I would lower the temp to 77 or 78. Swords and grass plants if you want an accurate biotope. I cant think of what stem plants are native to the amazon off the top of my head.

Carlos recently said that an Amazon river would have white sand, but I picture the amazon with a muddy red bottom with leaf litter.


----------



## spankyplants (Dec 18, 2004)

I've really wanted sand in my aquarium for a while (I'm getting tired of brown gravel). I've been looking around for the perfect sand, and I've had pool filter sand reccomended a lot. Now to find some...


----------



## WolverineFan (Nov 28, 2004)

Rams would do very well with tetra's, at least the more peaceful varieties. Cardinals, neons, von rios, glo lites and rummy noses are good choices. Rams don't mind the higher temps but your plants will tend to do a little better at slightly lower temps. You definitely want to put a background on the tank as well. Something dark.


----------



## skylsdale (Jun 2, 2004)

I always get my sand/gravel from local streams and rivers. Doesn't get any more natural looking than that, plus the particle size is never uniform, which I think gives a much more natural appearance.

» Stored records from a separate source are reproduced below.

/-- Settles O13: past 0xFFF the first failing address is PC, at 0xFFF it is the one after it. -/
theorem fetchPastTheEndFaults : Obligations.FetchPastTheEndFaults := by
  unfold Obligations.FetchPastTheEndFaults
  refine fun s hf => ⟨fun hpc => ?_, fun hpc => ?_⟩
  · rw [step_of_fetch_failed hf (by omega), Nat.max_eq_left hpc]
  · rw [step_of_fetch_failed hf (by omega), hpc]
    rfl

theorem step_of_nextIs {s : State} {i : Instr} (h : NextIs i s) : step s = exec i s := by
  obtain ⟨hf, hpc, hd⟩ := h
  exact engineStep_decoded hf hpc hd

/-- Settles O11: the engine's last branch. -/
theorem stepRunsDecodedInstruction : Obligations.StepRunsDecodedInstruction := by
  unfold Obligations.StepRunsDecodedInstruction
  exact fun _ _ h => step_of_nextIs h

/-- Settles O14: under Halt the record is written, under Nop PC alone moves. -/
theorem unknownOpcodeFollowsPolicy : Obligations.UnknownOpcodeFollowsPolicy := by
  unfold Obligations.UnknownOpcodeFollowsPolicy
  intro p s hf hpc hd
  have hstep : stepUnder p s = unknownOpcode p.unknownOpcode (opcodeAtPc s) s := engineStep_unknown hf hpc hd
  refine ⟨fun hp => ?halt, fun hp => ⟨s.setPc (s.pc + 2), ?nop, rfl, (Frame.refl noCell s).setPc _, ?report⟩⟩
  case halt => rw [hstep, hp]; rfl
  case nop => rw [hstep, hp]; rfl
  case report => simp only [reportOf, hf, State.setPc_fault, hd]

/-- Every instruction answers a next state: none is refused, and a fault is a next state too. -/
theorem execUnder_next (p : Config.Policy) (i : Instr) (s : State) : ∃ t, execUnder p i s = .next t := by
  cases i with
  | ret => simp only [execUnder, execRet_eq]; split <;> exact ⟨_, rfl⟩
  | call addr => simp only [execUnder, execCall_eq]; split <;> exact ⟨_, rfl⟩
  | drw x y n => simp only [execUnder, execDrwUnder_eq]; split <;> exact ⟨_, rfl⟩
  | skp x => simp only [execUnder, execSkpUnder]; split <;> exact ⟨_, rfl⟩
  | sknp x => simp only [execUnder, execSknpUnder]; split <;> exact ⟨_, rfl⟩
  | ldVxK x => simp only [execUnder, execLdVxK]; split <;> exact ⟨_, rfl⟩
  | addI x => simp only [execUnder, execAddIUnder]; split <;> exact ⟨_, rfl⟩
  | ldB x => simp only [execUnder, execLdBUnder_eq]; split_ifs <;> exact ⟨_, rfl⟩
  | saveRegs x => simp only [execUnder, execSaveRegsUnder_eq]; split_ifs <;> exact ⟨_, rfl⟩
  | loadRegs x => simp only [execUnder, execLoadRegs_eq]; split <;> exact ⟨_, rfl⟩
  | _ => exact ⟨_, rfl⟩

/-- Settles O17: each way through the engine ends in a next state. -/
theorem everyStepReachesANextState : Obligations.EveryStepReachesANextState := by
  unfold Obligations.EveryStepReachesANextState
  intro p s
  unfold stepUnder engineStep
  split
  · exact ⟨s, rfl⟩
  · split
    · exact ⟨_, rfl⟩
    · split
      · cases p.unknownOpcode <;> exact ⟨_, rfl⟩
      · exact execUnder_next p _ s

/-- The instructions with an ignored nibble cannot fault (log 8). -/
theorem execUnder_keeps_fault {p : Config.Policy} {q : Config.Skip59LowNibble} {w : Word} {i : Instr} {s t : State}
    (hi : IgnoresNibble q w i) (h : execUnder p i s = .next t) : t.fault = s.fault := by
  obtain ⟨-, ⟨-, rfl⟩ | ⟨-, rfl⟩⟩ := hi <;> cases h <;> rfl

/-- Settles O15: a fault is raised by the fetch, by an unknown word or by the instruction, and each writes the record
alone; an instruction that can fault encodes to the word fetched. -/
theorem faultedStepChangesOnlyTheRecord : Obligations.FaultedStepChangesOnlyTheRecord := by
  unfold Obligations.FaultedStepChangesOnlyTheRecord
  intro p s t r hs h hr
  rcases engineStep_cases h with ⟨r', hr', -⟩ | ⟨-, hpc, rfl⟩ | ⟨-, hpc, hd, hu⟩ | ⟨i, -, hpc, hd, he⟩
  · rw [hs] at hr'; cases hr'
  · cases hr
    exact ⟨rfl, rfl, (if_neg (by omega)).symm⟩
  · cases hp : p.unknownOpcode <;> rw [hp] at hu <;> cases hu
    · cases hr
      exact ⟨rfl, rfl, (if_pos hpc).symm⟩
    · rw [State.setPc_fault, hs] at hr; cases hr
  · rcases execUnder_fault_or he with hsame | ⟨k, a, rfl⟩
    · rw [hsame, hs] at hr; cases hr
    · cases hr
      refine ⟨rfl, rfl, ?_⟩
      obtain ⟨-, hw | hi⟩ := encode_of_decodeUnder hd
      · exact (congrArg some hw).trans (if_pos hpc).symm
      · have hkept := execUnder_keeps_fault hi he
        rw [hs] at hkept
        cases hkept

end Sys2Proof.Machine
end

section
/-! What an instruction can do, said once: it raises a fault for a cause of 60_exceptions.md R280 and changes nothing but
the record, or it completes. Everything later reads off one of the two. -/

namespace Sys2Proof.Machine

/-- The cause of each fault an instruction can raise, and the address its record names. -/
def Raises (i : Instr) (s : State) (k : FaultKind) (a : Option Nat) : Prop :=
  match k with
  | .decodeFault => False
  | .stackOverflow => (∃ addr, i = .call addr) ∧ s.sp = 16 ∧ a = none
  | .stackUnderflow => i = .ret ∧ s.sp = 0 ∧ a = none
  | .keyIndexOutOfRange => (∃ x, (i = .skp x ∨ i = .sknp x) ∧ 0xF < s.v[x].toNat) ∧ a = none
  | .fontWrite => (∃ x, i = .ldB x ∨ i = .saveRegs x) ∧ s.i.toNat ≤ 0x4F ∧ a = some s.i.toNat
  | .outOfBounds => a = some (max s.i.toNat 0x1000) ∧
    ((∃ x y n, i = .drw x y n ∧ 0 < n ∧ 0x1000 < s.i.toNat + n) ∨
     (∃ x, i = .ldB x ∧ 0x1000 < s.i.toNat + 3) ∨
     (∃ x : Reg, (i = .saveRegs x ∨ i = .loadRegs x) ∧ 0x1000 < s.i.toNat + x.val + 1))

/-- A store of bytes from I on that passed its check: they lie above the font region and end by 0xFFF. -/
structure StoresTo (s : State) (bs : List Byte) (t : State) : Prop where
  aboveFont : 0x4F < s.i.toNat
  inMemory : s.i.toNat + bs.length ≤ 4096
  next : t = (s.setMem (s.mem.writeBytes s.i.toNat bs)).setPc (s.pc + 2)

/-- FX0A: wait, take the one key pressed, or draw one of several (R242). -/
inductive TakesKey (x : Reg) (s : State) : State → Prop where
  | waits : TakesKey x s s
  | one (b : Byte) : TakesKey x s ((s.setV x b).setPc (s.pc + 2))
  | drawn (b : Byte) {j k : Fin 16} (hne : j ≠ k) (hj : s.key[j] = true) (hk : s.key[k] = true) :
    TakesKey x s ((s.countDraw.setV x b).setPc (s.pc + 2))

/-- What an instruction does that raises no fault, where it has a check or a choice; else exec is one update. -/
def Completes (i : Instr) (s t : State) : Prop :=
  match i with
  | .ret => ∃ n : Fin 16, t = (s.setStack s.stack n.castSucc).setPc (BitVec.ofNat 16 (s.stack[n].toNat + 2))
  | .call addr => ∃ h : s.sp.val < 16,
    t = (s.setStack (s.stack.set s.sp.val s.pc h) ⟨s.sp.val + 1, by omega⟩).setPc (BitVec.ofNat 16 addr)
  | .skp _ | .sknp _ => ∃ c : Bool, t = s.setPc (if c then s.pc + 4 else s.pc + 2)
  | .ldVxK x => TakesKey x s t
  | .drw _ _ _ => ∃ fb c, t = ((s.setFb fb).setFlag c).setPc (s.pc + 2)
  | .ldB x => StoresTo s (bcdDigits s.v[x]) t
  | .saveRegs x => StoresTo s (regsUpTo s.v x) t
  | .loadRegs x => ∃ f, t = (s.setRegs (fillRegs f (x.val + 1) s.v)).setPc (s.pc + 2)
  | _ => exec i s = .next t

theorem lt_toNat_of_keyIndex_eq_none {p : Config.KeyIndexPolicy} {b : Byte} (h : keyIndex p b = none) :
    0xF < b.toNat := by
  by_contra hle
  rw [keyIndex_of_le (not_lt.mp hle)] at h
  cases h

theorem ne_of_pressedKeys_cons_cons {key : Keypad} {j k : Fin 16} {ks : List (Fin 16)}
    (h : pressedKeys key = j :: k :: ks) : j ≠ k := by
  have hnodup : (pressedKeys key).Nodup := List.Nodup.filter _ (by decide : allKeys.Nodup)
  rw [h] at hnodup
  exact fun e => (List.nodup_cons.mp hnodup).1 (e ▸ List.mem_cons_self)

theorem exec_ldVxK_takesKey {x : Reg} {s t : State} (h : exec (.ldVxK x) s = .next t) : TakesKey x s t := by
  simp only [exec, execLdVxK] at h
  split at h <;> cases h
  · exact .waits
  · exact .one _
  · have hkeys := ‹pressedKeys s.key = _›
    refine .drawn _ (ne_of_pressedKeys_cons_cons hkeys) ?_ ?_ <;> rw [← mem_pressedKeys, hkeys] <;> simp

/-- An instruction raises a fault and changes nothing but the record, or it completes. -/
theorem exec_raises_or_completes {i : Instr} {s t : State} (h : exec i s = .next t) :
    (∃ k a, Raises i s k a ∧ t = withRecord k (some (encode i)) a s) ∨ Completes i s t := by
  cases i with
  | ret =>
    simp only [exec, execRet_eq] at h
    split at h <;> cases h
    · exact .inl ⟨.stackUnderflow, _, ⟨rfl, Fin.ext ‹_›, rfl⟩, rfl⟩
    · exact .inr ⟨⟨s.sp.val - 1, by omega⟩, rfl⟩
  | call addr =>
    simp only [exec, execCall_eq] at h
    split at h <;> cases h
    · exact .inr ⟨‹_›, rfl⟩
    · have hsp : s.sp = 16 := Fin.ext (show s.sp.val = 16 by omega)
      exact .inl ⟨.stackOverflow, _, ⟨⟨addr, rfl⟩, hsp, rfl⟩, rfl⟩
  | skp x =>
    simp only [exec, execSkp, execSkpUnder] at h
    split at h <;> cases h
    · exact .inl ⟨.keyIndexOutOfRange, _, ⟨⟨x, .inl rfl, lt_toNat_of_keyIndex_eq_none ‹_›⟩, rfl⟩, rfl⟩
    · exact .inr ⟨_, rfl⟩
  | sknp x =>
    simp only [exec, execSknp, execSknpUnder] at h
    split at h <;> cases h
    · exact .inl ⟨.keyIndexOutOfRange, _, ⟨⟨x, .inr rfl, lt_toNat_of_keyIndex_eq_none ‹_›⟩, rfl⟩, rfl⟩
    · exact .inr ⟨_, rfl⟩
  | ldVxK x => exact .inr (exec_ldVxK_takesKey h)
  | drw x y n =>
    simp only [exec, execDrw, execDrwUnder_eq] at h
    split at h <;> cases h
    · exact .inr ⟨_, _, rfl⟩
    · exact .inl ⟨.outOfBounds, _, ⟨rfl, .inl ⟨x, y, n, rfl, by omega, by omega⟩⟩, rfl⟩
  | ldB x =>
    simp only [exec, execLdB, execLdBUnder_eq, policy_fontWrite, true_and] at h
    split_ifs at h with hfont hrange <;> cases h
    · exact .inl ⟨.fontWrite, _, ⟨⟨x, .inl rfl⟩, hfont, rfl⟩, rfl⟩
    · exact .inr ⟨not_le.mp hfont, hrange, rfl⟩
    · exact .inl ⟨.outOfBounds, _, ⟨rfl, .inr (.inl ⟨x, rfl, by omega⟩)⟩, rfl⟩
  | saveRegs x =>
    simp only [exec, execSaveRegs, execSaveRegsUnder_eq, policy_fontWrite, true_and] at h
    split_ifs at h with hfont hrange <;> cases h
    · exact .inl ⟨.fontWrite, _, ⟨⟨x, .inr rfl⟩, hfont, rfl⟩, rfl⟩
    · exact .inr ⟨not_le.mp hfont, regsUpTo_length s.v x ▸ hrange, rfl⟩
    · exact .inl ⟨.outOfBounds, _, ⟨rfl, .inr (.inr ⟨x, .inl rfl, by omega⟩)⟩, rfl⟩
  | loadRegs x =>
    simp only [exec, execLoadRegs_eq] at h
    split at h <;> cases h
    · exact .inr ⟨_, rfl⟩
    · exact .inl ⟨.outOfBounds, _, ⟨rfl, .inr (.inr ⟨x, .inr rfl, by omega⟩)⟩, rfl⟩
  | _ => exact .inr h

/-- Completing leaves the Fault record and the keypad as they are. -/
theorem Completes.fault_and_key {i : Instr} {s t : State} (h : Completes i s t) :
    t.fault = s.fault ∧ t.key = s.key := by
  cases i with
  | ret | call _ | skp _ | sknp _ | loadRegs _ =>
    obtain ⟨_, rfl⟩ := h
    exact ⟨rfl, rfl⟩
  | drw _ _ _ =>
    obtain ⟨_, _, rfl⟩ := h
    exact ⟨rfl, rfl⟩
  | ldB _ | saveRegs _ =>
    rw [h.next]
    exact ⟨rfl, rfl⟩
  | ldVxK _ => cases h <;> exact ⟨rfl, rfl⟩
  | _ => cases h; exact ⟨rfl, rfl⟩

/-- So the Fault record stays, or a fault was raised for its cause. -/
theorem exec_fault_or_raises {i : Instr} {s t : State} (h : exec i s = .next t) :
    t.fault = s.fault ∨ ∃ k a, Raises i s k a ∧ t = withRecord k (some (encode i)) a s :=
  (exec_raises_or_completes h).symm.imp_left fun hc => hc.fault_and_key.1

/-- No instruction writes the keypad (10_state.md R32). -/
theorem exec_keeps_key {i : Instr} {s t : State} (h : exec i s = .next t) : t.key = s.key := by
  rcases exec_raises_or_completes h with ⟨_, _, -, rfl⟩ | hc
  · rfl
  · exact hc.fault_and_key.2

end Sys2Proof.Machine
end

section
/-! Which cells an instruction names (10_state.md sections 4, 6 and 8; 20_memory.md section 4). One table and one case
split say that overwriting a cell an instruction does not name makes no difference to it. -/

namespace Sys2Proof.Machine

/-- The parts of the state that only some instructions name. -/
inductive Part where
  | mem | i | stack | key | fb | draws

/-- The parts an instruction reads or writes. -/
def namedParts : Instr → List Part
  | .cls => [.fb]
  | .ret | .call _ => [.stack]
  | .ldI _ | .addI _ | .ldF _ => [.i]
  | .rnd _ _ => [.draws]
  | .drw _ _ _ => [.mem, .i, .fb]
  | .skp _ | .sknp _ => [.key]
  | .ldVxK _ => [.key, .draws]
  | .ldB _ | .saveRegs _ | .loadRegs _ => [.mem, .i]
  | .jp _ | .jpV0 _ | .seImm _ _ | .sneImm _ _ | .seReg _ _ | .sneReg _ _ | .ldImm _ _ | .addImm _ _ => []
  | .ldReg _ _ | .orReg _ _ | .andReg _ _ | .xorReg _ _ | .addReg _ _ | .subReg _ _ | .shr _ _ => []
  | .subn _ _ | .shl _ _ | .ldVxDt _ | .ldDtVx _ | .ldStVx _ => []

/-- The draw counter overwritten (log 7). -/
def State.setDraws (s : State) (n : Nat) : State := { s with draws := n }

/-- A change that overwrites one part and nothing else. -/
inductive Overwrites : Part → (State → State) → Prop where
  | mem (m : Memory) : Overwrites .mem (·.setMem m)
  | i (w : Word) : Overwrites .i (·.setI w)
  | stack (k : Vector Word 16) (n : Fin 17) : Overwrites .stack (·.setStack k n)
  | key (key : Keypad) : Overwrites .key (·.setKeys key)
  | fb (fb : Framebuffer) : Overwrites .fb (·.setFb fb)
  | draws (n : Nat) : Overwrites .draws (·.setDraws n)

section
variable {c : Part} {f : State → State} (hf : Overwrites c f) (s : State)
include hf

theorem Overwrites.raiseIn (i : Instr) (k : FaultKind) (a : Option Nat) :
    raiseIn i k a (f s) = mapNext f (raiseIn i k a s) := by
  cases hf <;> rfl

theorem Overwrites.skipIf (b : Bool) : skipIf b (f s) = mapNext f (skipIf b s) := by
  cases hf <;> rfl

theorem Overwrites.getV (x : Reg) : (f s).getV x = s.getV x := by
  cases hf <;> rfl

theorem Overwrites.key_eq (hc : c ≠ .key) : (f s).key = s.key := by
  cases hf with
  | key => exact absurd rfl hc
  | _ => rfl

/-- A guarded meaning commutes with the change where its body does. -/
theorem Overwrites.guarded {i : Instr} {check : Option AccessFault} {k : State → Result}
    (hk : k (f s) = mapNext f (k s)) : guarded i check k (f s) = mapNext f (guarded i check k s) := by
  cases check with
  | none => exact hk
  | some a => exact hf.raiseIn s i a.kind (some a.addr)

theorem Overwrites.execSkpUnder (hc : c ≠ .key) (p : Config.KeyIndexPolicy) (x : Reg) :
    execSkpUnder p x (f s) = mapNext f (execSkpUnder p x s) := by
  rw [Machine.execSkpUnder, Machine.execSkpUnder, hf.getV, hf.key_eq s hc]
  cases keyIndex p (s.getV x) with
  | none => exact hf.raiseIn s _ _ _
  | some k => exact hf.skipIf s _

One thing I would recommned doing is, instead of using a few giant pieces of driftwood, go out and collect some smaller branches and twigs in your area (try to stay away from pine and sappy trees). It might be good to tear the bark off to save from scrubbing any white molds and fungus off as it degrades in the water. Then place them in the water to simulate submerged limbs of bushes and vegetation, and allow the plants to grow up through the mangle of branches. I do this often with my setups, and it gives a very wild and established look--and the fish LOVE swimming around among all the natural cover.

One stem plant you might try is stargrass (H. zosterifola) as I believe it is found throughout the Parana basin and parts of Ecuador. For plants, it kind of depends on what area you want to mimic. Personally, I just stick with 2-3 species and let them take over as that looks much more natural to me, especially compared to what I observe in the wild and local waterways.


----------